* _ACTION ITEM_: No record may be omitted; give all of them again exactly.

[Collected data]
BEGIN
/-- The corrected words of the blocks in which a page's directory and table entries lie (R289, R398). -/
def Mem.correctedTable (m : Mem) (upset : Upsets) (half directory page : Nat) : List Nat :=
  if directory = noDirectory then []
  else
    let dir := m.directoryEntry half directory page
    correctedIn upset (blockAddr half (directory + page / 512 / 512)) 2048 ++
      (if field dir 31 1 = 1 then correctedIn upset (blockAddr half (field dir 0 28)) 2048 else [])

/-- A table entry of a page: none where the directory or the entry is not valid, or a block does not decode (R271, R289). -/
def Mem.tableEntry (m : Mem) (half directory page : Nat) : Option Nat :=
  let dir := m.directoryEntry half directory page
  if directory = noDirectory ∨ m.badTable [] half directory page ≠ [] ∨ field dir 31 1 = 0 then none
  else
    let e := m.le (blockAddr half (field dir 0 28) + 4 * (page % 512)) 4
    if field e 31 1 = 0 then none else some e

/-- Is a table entry's Index beyond the die's frames? (R271) -/
def entryBeyond (e : Nat) : Bool := 1468005 < field e 0 28

/-- The engine a table entry names (R271). -/
def entryEngine (e : Nat) : Nat := 2 * field e 28 3 + (if 734003 ≤ field e 0 28 then 1 else 0)

/-- The address of the frame a table entry names (R30, R271). -/
def entryFrame (e : Nat) : Nat := frameBase (field e 28 3) (field e 0 28)

/-- The pages of a directory, with their entries, as a half's copy gives them. -/
def Mem.pages (m : Mem) (half directory count : Nat) : List (Nat × Nat) :=
  (List.range count).filterMap (fun p => (m.tableEntry half directory p).map (fun e => (p, e)))

/-- The publication of one root entry at the boundary that begins a step, in one half's copy (R275). -/
def Mem.publish (m : Mem) (step a : Nat) : Mem :=
  let r := m.root a
  if r.pendingDirectory ≠ noDirectory ∧ r.publishStep ≤ step then
    m.write a (leBytes 4 r.pendingDirectory ++ leBytes 4 r.pendingGeneration ++ leBytes 4 noDirectory)
  else m

/-- Every pending directory that is due moves in every half's copy (R275). -/
def S8.publishRoots (s : S8) : S8 :=
  let layers := s.run.layersHeld
  let due := s.attn.publishing.filter (fun e => e.2 ≤ s.run.step)
  { s with
    mem := due.foldl (fun m e =>
      halves.foldl (fun m h => m.publish s.run.step (rootAddr h layers (e.1 % 8192) (e.1 / 8192))) m) s.mem
    attn := { s.attn with publishing := s.attn.publishing.filter (fun e => s.run.step < e.2) } }

/-! ### The walk (R277 to R281, R287 to R289) -/

/-- A walk under way: the module, the partial, and the mismatches met. -/
structure Walking where
  mem : Mem
  partial_ : LanePartial
  mismatches : Nat
  last : Nat × Nat × Nat
  framesRead : Nat
  /-- Reserved −128 codes read (R37). -/
  reserved : Nat
  bad : List Nat
  corrected : List Nat
  deriving DecidableEq, Repr

/-- What a walk goes by: its engine, layer, request block, the root in effect and the words found upset. -/
structure WalkInput where
  engine : Nat
  layer : Nat
  block : Bytes
  scoreScale : Nat
  directory : Nat
  generation : Nat
  low : Nat
  high : Nat
  upset : Upsets
  deriving DecidableEq, Repr

def WalkInput.handle (w : WalkInput) : Nat := leAt w.block 0 4
def WalkInput.expected (w : WalkInput) : Nat := leAt w.block 4 4
def WalkInput.position (w : WalkInput) : Nat := leAt w.block 8 4
def WalkInput.writes (w : WalkInput) : Bool := field (leAt w.block 21 1) 0 1 = 1

/-- A page mismatch: Poison, and the latest handle, layer and page (R281). -/
def Walking.mismatch (k : Walking) (w : WalkInput) (page : Nat) : Walking :=
  { k with
    partial_ := { k.partial_ with status := orStatus k.partial_.status statusPoison }
    mismatches := k.mismatches + 1
    last := (w.handle, w.layer, page) }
END
* _ANSWER SPACE_:
/-- The corrected words of the blocks in which a page's directory and table entries lie (R289, R398). -/
def Mem.correctedTable (m : Mem) (upset : Upsets) (half directory page : Nat) : List Nat :=
  if directory = noDirectory then []
  else
    let dir := m.directoryEntry half directory page
    correctedIn upset (blockAddr half (directory + page / 512 / 512)) 2048 ++
      (if field dir 31 1 = 1 then correctedIn upset (blockAddr half (field dir 0 28)) 2048 else [])

/-- A table entry of a page: none where the directory or the entry is not valid, or a block does not decode (R271, R289). -/
def Mem.tableEntry (m : Mem) (half directory page : Nat) : Option Nat :=
  let dir := m.directoryEntry half directory page
  if directory = noDirectory ∨ m.badTable [] half directory page ≠ [] ∨ field dir 31 1 = 0 then none
  else
    let e := m.le (blockAddr half (field dir 0 28) + 4 * (page % 512)) 4
    if field e 31 1 = 0 then none else some e

/-- Is a table entry's Index beyond the die's frames? (R271) -/
def entryBeyond (e : Nat) : Bool := 1468005 < field e 0 28

/-- The engine a table entry names (R271). -/
def entryEngine (e : Nat) : Nat := 2 * field e 28 3 + (if 734003 ≤ field e 0 28 then 1 else 0)

/-- The address of the frame a table entry names (R30, R271). -/
def entryFrame (e : Nat) : Nat := frameBase (field e 28 3) (field e 0 28)

/-- The pages of a directory, with their entries, as a half's copy gives them. -/
def Mem.pages (m : Mem) (half directory count : Nat) : List (Nat × Nat) :=
  (List.range count).filterMap (fun p => (m.tableEntry half directory p).map (fun e => (p, e)))

/-- The publication of one root entry at the boundary that begins a step, in one half's copy (R275). -/
def Mem.publish (m : Mem) (step a : Nat) : Mem :=
  let r := m.root a
  if r.pendingDirectory ≠ noDirectory ∧ r.publishStep ≤ step then
    m.write a (leBytes 4 r.pendingDirectory ++ leBytes 4 r.pendingGeneration ++ leBytes 4 noDirectory)
  else m

/-- Every pending directory that is due moves in every half's copy (R275). -/
def S8.publishRoots (s : S8) : S8 :=
  let layers := s.run.layersHeld
  let due := s.attn.publishing.filter (fun e => e.2 ≤ s.run.step)
  { s with
    mem := due.foldl (fun m e =>
      halves.foldl (fun m h => m.publish s.run.step (rootAddr h layers (e.1 % 8192) (e.1 / 8192))) m) s.mem
    attn := { s.attn with publishing := s.attn.publishing.filter (fun e => s.run.step < e.2) } }

/-! ### The walk (R277 to R281, R287 to R289) -/

/-- A walk under way: the module, the partial, and the mismatches met. -/
structure Walking where
  mem : Mem
  partial_ : LanePartial
  mismatches : Nat
  last : Nat × Nat × Nat
  framesRead : Nat
  /-- Reserved −128 codes read (R37). -/
  reserved : Nat
  bad : List Nat
  corrected : List Nat
  deriving DecidableEq, Repr

/-- What a walk goes by: its engine, layer, request block, the root in effect and the words found upset. -/
structure WalkInput where
  engine : Nat
  layer : Nat
  block : Bytes
  scoreScale : Nat
  directory : Nat
  generation : Nat
  low : Nat
  high : Nat
  upset : Upsets
  deriving DecidableEq, Repr

def WalkInput.handle (w : WalkInput) : Nat := leAt w.block 0 4
def WalkInput.expected (w : WalkInput) : Nat := leAt w.block 4 4
def WalkInput.position (w : WalkInput) : Nat := leAt w.block 8 4
def WalkInput.writes (w : WalkInput) : Bool := field (leAt w.block 21 1) 0 1 = 1

/-- A page mismatch: Poison, and the latest handle, layer and page (R281). -/
def Walking.mismatch (k : Walking) (w : WalkInput) (page : Nat) : Walking :=
  { k with
    partial_ := { k.partial_ with status := orStatus k.partial_.status statusPoison }
    mismatches := k.mismatches + 1
    last := (w.handle, w.layer, page) }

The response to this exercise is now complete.